- Exercise description -
Only one stretch of the data below is needed. Output the lines from the one with "theorem latchCapture_frame (c" up to and including the one with "theorem latchRail_frame (n", exactly as they stand.

Stored items:
——————
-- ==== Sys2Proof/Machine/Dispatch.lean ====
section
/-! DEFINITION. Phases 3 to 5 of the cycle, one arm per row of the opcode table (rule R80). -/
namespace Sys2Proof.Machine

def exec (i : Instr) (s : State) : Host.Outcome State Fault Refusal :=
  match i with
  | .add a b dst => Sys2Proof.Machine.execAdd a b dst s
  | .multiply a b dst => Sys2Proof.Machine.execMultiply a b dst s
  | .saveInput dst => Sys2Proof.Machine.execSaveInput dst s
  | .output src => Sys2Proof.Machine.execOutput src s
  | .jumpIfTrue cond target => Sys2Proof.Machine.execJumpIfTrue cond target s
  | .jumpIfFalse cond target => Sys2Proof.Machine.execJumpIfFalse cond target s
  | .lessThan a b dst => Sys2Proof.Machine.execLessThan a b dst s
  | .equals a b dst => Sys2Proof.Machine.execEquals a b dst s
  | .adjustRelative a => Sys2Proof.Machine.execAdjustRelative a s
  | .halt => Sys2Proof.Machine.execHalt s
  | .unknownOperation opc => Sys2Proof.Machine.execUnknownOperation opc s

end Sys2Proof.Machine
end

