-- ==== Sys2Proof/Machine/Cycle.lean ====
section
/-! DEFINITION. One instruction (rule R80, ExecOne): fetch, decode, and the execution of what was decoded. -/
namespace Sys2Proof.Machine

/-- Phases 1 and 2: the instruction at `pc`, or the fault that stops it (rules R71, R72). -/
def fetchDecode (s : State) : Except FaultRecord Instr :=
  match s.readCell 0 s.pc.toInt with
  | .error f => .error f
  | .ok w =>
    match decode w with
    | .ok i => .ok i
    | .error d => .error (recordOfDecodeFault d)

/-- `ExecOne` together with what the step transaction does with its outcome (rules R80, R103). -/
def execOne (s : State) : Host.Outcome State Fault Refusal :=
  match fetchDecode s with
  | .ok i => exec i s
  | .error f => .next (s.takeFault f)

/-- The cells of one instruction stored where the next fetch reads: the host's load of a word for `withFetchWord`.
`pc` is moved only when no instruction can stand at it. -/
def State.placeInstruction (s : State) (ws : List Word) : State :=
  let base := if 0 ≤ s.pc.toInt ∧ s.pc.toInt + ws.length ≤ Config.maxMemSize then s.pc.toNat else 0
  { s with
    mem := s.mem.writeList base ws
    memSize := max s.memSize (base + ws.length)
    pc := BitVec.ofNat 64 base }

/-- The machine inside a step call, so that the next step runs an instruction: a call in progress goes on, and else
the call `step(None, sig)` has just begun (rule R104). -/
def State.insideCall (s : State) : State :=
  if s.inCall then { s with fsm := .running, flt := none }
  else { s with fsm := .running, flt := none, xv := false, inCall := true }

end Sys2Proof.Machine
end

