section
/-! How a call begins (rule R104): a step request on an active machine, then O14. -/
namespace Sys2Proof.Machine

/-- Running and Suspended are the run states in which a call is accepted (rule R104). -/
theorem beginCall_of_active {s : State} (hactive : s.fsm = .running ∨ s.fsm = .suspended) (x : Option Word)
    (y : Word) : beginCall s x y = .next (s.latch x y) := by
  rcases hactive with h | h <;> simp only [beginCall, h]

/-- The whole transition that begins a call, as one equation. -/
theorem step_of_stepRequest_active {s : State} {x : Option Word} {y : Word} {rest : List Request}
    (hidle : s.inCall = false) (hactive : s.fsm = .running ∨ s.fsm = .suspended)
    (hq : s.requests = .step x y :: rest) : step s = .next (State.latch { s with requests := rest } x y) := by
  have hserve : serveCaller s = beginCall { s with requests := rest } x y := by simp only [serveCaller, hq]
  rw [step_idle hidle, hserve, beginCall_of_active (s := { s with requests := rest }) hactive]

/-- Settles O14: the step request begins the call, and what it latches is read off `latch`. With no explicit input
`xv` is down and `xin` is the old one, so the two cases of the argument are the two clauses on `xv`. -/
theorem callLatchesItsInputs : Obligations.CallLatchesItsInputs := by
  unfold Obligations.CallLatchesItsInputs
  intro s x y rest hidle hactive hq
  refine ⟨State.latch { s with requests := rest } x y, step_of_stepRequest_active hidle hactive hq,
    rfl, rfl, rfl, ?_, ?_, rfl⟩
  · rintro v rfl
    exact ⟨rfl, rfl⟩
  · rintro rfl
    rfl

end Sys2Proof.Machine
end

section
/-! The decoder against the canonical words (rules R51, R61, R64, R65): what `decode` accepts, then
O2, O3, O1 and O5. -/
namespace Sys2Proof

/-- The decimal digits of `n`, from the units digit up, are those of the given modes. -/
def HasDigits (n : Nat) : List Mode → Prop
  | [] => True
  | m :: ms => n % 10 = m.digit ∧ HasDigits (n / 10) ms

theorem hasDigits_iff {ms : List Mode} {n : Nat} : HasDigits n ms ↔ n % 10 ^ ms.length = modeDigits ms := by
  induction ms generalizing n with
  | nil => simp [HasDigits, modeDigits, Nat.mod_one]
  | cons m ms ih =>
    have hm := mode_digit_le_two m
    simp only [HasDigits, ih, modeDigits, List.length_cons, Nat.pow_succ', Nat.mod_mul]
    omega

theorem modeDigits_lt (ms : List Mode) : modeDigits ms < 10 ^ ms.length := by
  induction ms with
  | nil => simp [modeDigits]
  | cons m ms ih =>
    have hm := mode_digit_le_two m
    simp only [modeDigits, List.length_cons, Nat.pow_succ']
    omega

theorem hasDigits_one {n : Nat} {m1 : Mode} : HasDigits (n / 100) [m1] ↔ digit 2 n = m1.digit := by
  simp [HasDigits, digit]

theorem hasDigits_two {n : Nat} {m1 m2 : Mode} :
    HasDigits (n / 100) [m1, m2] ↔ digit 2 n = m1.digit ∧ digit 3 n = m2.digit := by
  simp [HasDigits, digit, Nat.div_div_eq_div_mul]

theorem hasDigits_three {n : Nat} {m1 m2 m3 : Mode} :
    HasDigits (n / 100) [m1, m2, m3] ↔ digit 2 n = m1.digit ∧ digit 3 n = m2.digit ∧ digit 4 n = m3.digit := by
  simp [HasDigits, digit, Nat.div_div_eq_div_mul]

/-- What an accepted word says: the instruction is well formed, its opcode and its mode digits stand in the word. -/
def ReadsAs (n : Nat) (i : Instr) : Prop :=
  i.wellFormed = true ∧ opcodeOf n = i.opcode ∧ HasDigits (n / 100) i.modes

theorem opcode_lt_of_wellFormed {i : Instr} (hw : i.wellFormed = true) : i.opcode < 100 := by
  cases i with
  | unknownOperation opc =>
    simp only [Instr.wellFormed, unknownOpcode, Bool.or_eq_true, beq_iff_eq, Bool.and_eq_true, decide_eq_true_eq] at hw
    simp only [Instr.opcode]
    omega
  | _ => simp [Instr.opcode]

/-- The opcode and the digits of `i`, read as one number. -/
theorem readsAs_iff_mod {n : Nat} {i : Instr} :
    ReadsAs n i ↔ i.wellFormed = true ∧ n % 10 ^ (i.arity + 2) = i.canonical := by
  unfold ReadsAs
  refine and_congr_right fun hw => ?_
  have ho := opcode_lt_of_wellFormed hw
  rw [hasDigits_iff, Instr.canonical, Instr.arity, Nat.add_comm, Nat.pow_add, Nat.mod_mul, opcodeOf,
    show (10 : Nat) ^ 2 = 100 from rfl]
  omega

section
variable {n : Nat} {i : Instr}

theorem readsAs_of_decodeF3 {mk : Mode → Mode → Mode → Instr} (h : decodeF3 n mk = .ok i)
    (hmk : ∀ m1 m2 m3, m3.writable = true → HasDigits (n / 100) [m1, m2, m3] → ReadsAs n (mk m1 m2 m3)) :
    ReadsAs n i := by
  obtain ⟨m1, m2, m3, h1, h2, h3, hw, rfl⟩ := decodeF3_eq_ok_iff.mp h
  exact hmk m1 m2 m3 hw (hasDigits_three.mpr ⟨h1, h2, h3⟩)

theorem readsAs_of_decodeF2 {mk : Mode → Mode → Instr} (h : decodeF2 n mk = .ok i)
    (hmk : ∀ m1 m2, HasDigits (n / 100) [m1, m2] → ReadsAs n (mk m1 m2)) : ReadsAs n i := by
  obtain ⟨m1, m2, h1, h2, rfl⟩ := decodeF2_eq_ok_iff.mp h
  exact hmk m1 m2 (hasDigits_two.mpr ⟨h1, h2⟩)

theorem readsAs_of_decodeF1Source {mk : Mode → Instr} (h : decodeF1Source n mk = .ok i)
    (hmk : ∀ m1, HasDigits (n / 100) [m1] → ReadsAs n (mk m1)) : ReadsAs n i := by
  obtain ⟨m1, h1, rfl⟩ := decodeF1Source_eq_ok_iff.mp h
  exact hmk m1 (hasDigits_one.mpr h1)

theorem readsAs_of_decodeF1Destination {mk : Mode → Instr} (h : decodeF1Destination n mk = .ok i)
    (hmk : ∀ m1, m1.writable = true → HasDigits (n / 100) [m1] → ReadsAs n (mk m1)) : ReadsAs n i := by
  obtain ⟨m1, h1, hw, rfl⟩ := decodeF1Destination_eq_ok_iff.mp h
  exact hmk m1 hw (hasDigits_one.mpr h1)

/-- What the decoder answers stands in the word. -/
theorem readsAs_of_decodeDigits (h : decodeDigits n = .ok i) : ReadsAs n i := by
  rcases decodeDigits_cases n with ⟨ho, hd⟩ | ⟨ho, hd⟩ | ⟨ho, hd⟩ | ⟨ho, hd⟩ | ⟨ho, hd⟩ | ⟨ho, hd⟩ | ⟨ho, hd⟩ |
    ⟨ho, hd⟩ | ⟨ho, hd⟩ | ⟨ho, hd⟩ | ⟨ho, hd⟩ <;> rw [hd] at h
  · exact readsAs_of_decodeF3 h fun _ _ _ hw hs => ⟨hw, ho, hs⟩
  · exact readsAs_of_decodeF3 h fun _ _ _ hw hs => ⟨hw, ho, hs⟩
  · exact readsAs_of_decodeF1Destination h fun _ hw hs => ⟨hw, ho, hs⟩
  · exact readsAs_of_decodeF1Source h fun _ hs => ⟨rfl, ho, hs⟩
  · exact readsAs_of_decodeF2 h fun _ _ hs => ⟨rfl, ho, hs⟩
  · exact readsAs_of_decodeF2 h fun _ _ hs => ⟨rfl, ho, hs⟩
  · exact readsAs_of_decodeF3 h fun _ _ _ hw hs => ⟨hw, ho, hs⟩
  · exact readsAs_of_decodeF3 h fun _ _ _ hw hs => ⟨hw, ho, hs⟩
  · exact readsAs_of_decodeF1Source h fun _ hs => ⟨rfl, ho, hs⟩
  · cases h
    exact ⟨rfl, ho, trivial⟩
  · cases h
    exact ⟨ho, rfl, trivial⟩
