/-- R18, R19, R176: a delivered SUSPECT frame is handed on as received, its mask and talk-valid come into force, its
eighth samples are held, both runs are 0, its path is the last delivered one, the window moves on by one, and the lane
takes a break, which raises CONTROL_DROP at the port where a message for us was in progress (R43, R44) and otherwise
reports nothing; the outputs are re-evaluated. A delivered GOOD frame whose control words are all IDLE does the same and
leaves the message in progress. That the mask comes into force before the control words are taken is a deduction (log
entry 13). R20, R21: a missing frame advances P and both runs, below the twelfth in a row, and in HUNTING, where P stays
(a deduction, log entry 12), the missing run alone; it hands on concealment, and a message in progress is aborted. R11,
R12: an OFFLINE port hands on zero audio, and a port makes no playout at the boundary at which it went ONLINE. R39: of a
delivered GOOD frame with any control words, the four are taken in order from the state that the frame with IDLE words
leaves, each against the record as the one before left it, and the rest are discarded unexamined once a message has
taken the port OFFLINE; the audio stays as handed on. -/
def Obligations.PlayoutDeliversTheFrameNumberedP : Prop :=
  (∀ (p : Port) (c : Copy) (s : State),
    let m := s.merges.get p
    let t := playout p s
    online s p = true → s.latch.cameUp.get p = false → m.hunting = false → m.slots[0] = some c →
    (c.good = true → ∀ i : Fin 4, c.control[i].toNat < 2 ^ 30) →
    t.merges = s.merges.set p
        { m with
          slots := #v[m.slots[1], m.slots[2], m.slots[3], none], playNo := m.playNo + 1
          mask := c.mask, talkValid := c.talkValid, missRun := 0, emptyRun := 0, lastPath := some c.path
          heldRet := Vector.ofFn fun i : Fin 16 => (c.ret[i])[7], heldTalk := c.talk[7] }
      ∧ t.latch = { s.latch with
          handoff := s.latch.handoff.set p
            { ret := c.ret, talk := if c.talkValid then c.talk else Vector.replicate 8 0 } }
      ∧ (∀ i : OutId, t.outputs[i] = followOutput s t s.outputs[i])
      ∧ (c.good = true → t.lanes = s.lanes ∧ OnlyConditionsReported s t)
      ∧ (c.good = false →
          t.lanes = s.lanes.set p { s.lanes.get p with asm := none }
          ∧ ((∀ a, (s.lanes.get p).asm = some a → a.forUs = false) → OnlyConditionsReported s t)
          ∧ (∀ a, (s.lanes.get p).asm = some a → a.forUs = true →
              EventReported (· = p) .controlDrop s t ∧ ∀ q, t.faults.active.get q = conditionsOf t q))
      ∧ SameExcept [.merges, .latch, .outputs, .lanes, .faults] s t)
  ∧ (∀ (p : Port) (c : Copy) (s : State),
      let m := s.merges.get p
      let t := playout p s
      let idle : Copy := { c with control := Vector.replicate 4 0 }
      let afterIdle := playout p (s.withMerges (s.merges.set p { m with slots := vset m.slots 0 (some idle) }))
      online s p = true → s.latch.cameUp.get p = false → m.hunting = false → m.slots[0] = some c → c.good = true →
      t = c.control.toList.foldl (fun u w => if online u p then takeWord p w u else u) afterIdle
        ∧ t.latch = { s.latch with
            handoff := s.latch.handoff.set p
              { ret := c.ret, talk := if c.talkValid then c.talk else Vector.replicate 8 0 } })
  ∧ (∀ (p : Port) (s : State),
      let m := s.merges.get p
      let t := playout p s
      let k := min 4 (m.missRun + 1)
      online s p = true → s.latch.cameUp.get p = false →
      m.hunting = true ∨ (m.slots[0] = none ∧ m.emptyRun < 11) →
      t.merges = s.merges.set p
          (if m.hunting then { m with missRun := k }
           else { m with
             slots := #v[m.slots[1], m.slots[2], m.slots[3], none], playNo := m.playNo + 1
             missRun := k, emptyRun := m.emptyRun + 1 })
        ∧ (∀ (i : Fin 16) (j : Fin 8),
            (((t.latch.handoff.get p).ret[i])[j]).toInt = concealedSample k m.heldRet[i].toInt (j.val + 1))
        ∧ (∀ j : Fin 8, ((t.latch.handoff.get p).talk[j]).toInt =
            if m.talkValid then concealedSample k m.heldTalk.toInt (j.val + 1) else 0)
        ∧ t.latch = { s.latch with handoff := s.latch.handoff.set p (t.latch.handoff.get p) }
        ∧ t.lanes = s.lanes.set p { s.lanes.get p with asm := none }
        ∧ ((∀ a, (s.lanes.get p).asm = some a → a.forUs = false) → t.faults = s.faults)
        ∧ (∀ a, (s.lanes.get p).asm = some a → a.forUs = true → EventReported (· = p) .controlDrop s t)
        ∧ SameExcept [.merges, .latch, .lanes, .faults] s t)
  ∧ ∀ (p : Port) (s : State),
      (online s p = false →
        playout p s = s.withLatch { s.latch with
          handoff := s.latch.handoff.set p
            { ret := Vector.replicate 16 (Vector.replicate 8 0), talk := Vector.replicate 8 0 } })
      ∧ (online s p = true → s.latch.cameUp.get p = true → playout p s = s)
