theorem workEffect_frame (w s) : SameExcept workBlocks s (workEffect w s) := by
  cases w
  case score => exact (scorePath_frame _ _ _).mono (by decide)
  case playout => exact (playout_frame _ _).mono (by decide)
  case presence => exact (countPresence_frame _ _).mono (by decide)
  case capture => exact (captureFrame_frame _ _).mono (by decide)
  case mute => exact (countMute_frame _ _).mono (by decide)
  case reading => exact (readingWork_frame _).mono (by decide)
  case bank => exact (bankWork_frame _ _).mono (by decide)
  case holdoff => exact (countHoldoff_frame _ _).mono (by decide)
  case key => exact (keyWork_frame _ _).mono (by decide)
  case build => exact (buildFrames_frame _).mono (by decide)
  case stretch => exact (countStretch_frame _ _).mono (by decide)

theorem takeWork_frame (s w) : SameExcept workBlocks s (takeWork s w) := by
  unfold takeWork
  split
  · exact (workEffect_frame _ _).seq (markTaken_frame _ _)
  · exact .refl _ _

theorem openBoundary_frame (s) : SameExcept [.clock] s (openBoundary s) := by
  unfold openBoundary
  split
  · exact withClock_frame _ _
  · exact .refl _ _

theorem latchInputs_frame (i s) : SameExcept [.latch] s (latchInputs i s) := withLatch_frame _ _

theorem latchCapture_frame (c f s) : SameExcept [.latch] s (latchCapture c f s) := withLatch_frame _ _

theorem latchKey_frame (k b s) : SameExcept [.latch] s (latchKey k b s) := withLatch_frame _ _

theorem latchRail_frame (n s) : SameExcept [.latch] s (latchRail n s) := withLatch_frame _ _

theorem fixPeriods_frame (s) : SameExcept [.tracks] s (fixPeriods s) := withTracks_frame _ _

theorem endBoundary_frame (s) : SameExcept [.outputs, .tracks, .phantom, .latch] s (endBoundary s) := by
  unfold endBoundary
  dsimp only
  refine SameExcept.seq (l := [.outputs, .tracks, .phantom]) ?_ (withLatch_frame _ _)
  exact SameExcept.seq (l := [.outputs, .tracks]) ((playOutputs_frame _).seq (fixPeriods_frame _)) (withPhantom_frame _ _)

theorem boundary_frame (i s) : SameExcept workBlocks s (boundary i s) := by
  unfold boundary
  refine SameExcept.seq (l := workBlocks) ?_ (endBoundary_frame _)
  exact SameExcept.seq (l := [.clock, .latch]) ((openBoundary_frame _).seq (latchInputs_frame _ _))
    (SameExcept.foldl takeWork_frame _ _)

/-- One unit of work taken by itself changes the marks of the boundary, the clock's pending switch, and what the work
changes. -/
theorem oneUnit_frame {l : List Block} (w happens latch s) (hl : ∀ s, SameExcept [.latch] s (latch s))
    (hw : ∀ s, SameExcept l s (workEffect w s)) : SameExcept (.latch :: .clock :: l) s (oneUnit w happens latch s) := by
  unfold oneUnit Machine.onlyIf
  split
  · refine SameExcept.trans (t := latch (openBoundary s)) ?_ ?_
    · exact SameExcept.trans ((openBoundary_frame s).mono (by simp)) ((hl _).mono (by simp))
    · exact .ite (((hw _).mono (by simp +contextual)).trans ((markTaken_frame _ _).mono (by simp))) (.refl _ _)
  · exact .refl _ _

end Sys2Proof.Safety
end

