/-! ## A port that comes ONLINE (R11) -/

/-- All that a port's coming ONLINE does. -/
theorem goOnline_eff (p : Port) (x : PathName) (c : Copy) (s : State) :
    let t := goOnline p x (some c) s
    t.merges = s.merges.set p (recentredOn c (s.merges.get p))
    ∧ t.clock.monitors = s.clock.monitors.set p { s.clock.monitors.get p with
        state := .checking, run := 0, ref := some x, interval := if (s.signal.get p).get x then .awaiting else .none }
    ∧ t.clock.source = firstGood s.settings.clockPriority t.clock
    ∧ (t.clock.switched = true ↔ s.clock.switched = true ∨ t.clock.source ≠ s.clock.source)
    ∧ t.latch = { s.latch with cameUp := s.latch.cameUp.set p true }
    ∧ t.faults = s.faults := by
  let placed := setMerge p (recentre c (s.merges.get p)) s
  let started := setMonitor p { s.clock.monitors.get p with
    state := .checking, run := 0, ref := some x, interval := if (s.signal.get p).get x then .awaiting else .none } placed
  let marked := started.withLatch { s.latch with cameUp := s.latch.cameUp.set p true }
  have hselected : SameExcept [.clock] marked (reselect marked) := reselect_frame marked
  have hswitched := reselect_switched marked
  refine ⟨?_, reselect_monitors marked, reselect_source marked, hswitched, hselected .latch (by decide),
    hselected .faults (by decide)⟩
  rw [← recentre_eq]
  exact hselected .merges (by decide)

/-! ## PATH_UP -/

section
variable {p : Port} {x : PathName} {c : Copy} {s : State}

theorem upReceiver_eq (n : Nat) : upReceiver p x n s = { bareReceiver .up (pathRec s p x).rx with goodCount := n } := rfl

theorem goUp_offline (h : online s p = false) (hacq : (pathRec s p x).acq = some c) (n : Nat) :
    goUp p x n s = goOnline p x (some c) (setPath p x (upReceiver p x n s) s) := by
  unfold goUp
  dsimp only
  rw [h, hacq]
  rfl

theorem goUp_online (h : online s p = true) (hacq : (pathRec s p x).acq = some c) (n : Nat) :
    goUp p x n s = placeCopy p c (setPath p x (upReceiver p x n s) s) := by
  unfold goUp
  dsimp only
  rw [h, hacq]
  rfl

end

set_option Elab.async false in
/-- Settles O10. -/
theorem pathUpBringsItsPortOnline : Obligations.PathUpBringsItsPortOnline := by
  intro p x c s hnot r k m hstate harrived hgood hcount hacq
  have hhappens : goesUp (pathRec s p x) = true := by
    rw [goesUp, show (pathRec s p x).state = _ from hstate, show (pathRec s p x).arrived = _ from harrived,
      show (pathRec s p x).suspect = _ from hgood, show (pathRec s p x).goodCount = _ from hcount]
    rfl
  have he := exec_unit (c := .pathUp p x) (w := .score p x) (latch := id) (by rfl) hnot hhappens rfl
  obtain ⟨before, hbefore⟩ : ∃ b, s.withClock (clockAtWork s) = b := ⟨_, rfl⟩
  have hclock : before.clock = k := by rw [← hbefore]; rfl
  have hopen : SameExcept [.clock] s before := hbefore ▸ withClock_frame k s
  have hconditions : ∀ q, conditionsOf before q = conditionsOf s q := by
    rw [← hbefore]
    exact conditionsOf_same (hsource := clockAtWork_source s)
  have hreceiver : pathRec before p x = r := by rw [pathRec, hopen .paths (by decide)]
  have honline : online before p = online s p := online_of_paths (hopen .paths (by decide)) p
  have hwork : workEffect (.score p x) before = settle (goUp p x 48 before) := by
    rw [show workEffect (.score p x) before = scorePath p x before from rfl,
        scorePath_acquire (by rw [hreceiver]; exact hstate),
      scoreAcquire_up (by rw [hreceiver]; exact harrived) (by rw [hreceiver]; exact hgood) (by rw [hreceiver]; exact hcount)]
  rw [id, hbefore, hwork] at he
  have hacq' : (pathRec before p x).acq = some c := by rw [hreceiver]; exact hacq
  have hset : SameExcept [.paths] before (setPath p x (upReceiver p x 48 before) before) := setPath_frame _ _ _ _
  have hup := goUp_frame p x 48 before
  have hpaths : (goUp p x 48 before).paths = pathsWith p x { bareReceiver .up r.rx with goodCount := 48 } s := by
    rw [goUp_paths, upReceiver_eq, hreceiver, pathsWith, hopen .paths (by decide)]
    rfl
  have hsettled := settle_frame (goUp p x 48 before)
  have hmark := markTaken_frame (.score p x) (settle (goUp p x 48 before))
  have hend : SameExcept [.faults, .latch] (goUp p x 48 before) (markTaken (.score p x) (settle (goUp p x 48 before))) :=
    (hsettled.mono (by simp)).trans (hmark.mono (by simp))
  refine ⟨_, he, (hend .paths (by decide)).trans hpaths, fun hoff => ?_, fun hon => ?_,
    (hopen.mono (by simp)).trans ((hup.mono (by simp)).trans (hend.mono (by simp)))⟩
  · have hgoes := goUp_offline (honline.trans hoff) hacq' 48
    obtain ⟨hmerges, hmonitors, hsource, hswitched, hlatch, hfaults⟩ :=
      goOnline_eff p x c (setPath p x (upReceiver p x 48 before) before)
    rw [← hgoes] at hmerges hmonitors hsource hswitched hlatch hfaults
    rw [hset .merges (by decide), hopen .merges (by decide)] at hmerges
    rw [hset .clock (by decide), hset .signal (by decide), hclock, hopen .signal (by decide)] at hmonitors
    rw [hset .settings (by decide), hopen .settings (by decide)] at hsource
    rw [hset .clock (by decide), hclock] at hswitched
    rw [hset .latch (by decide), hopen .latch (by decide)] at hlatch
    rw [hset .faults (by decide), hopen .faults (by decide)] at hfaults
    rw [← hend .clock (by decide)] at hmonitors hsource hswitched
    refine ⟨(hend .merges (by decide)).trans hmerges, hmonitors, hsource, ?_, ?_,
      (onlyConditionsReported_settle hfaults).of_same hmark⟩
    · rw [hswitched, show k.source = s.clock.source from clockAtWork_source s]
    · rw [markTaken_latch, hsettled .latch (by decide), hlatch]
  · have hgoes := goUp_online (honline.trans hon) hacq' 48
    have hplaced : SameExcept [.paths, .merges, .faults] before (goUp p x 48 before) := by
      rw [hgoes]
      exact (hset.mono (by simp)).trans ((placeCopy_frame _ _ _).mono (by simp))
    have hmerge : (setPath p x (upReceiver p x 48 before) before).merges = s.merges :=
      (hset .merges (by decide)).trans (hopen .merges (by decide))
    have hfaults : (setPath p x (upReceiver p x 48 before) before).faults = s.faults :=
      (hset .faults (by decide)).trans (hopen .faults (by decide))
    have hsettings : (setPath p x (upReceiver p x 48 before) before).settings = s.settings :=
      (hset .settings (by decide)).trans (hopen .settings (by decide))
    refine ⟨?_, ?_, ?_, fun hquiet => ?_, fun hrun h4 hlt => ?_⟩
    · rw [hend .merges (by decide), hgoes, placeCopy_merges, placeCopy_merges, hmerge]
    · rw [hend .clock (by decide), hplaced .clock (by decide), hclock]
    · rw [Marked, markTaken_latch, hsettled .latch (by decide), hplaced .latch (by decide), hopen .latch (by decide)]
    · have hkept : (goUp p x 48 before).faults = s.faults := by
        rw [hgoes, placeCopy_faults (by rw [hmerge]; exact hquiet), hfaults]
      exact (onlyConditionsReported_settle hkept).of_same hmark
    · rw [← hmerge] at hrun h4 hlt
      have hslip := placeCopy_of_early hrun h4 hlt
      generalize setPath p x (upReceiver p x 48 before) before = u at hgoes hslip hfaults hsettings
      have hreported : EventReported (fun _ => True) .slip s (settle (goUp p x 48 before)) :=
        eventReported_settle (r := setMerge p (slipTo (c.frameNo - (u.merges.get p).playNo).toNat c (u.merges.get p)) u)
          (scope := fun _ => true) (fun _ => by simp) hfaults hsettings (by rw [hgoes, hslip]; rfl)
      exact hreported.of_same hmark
——————
- Output of the task -
theorem latchCapture_frame (c f s) : SameExcept [.latch] s (latchCapture c f s) := withLatch_frame _ _

theorem latchKey_frame (k b s) : SameExcept [.latch] s (latchKey k b s) := withLatch_frame _ _

theorem latchRail_frame (n s) : SameExcept [.latch] s (latchRail n s) := withLatch_frame _ _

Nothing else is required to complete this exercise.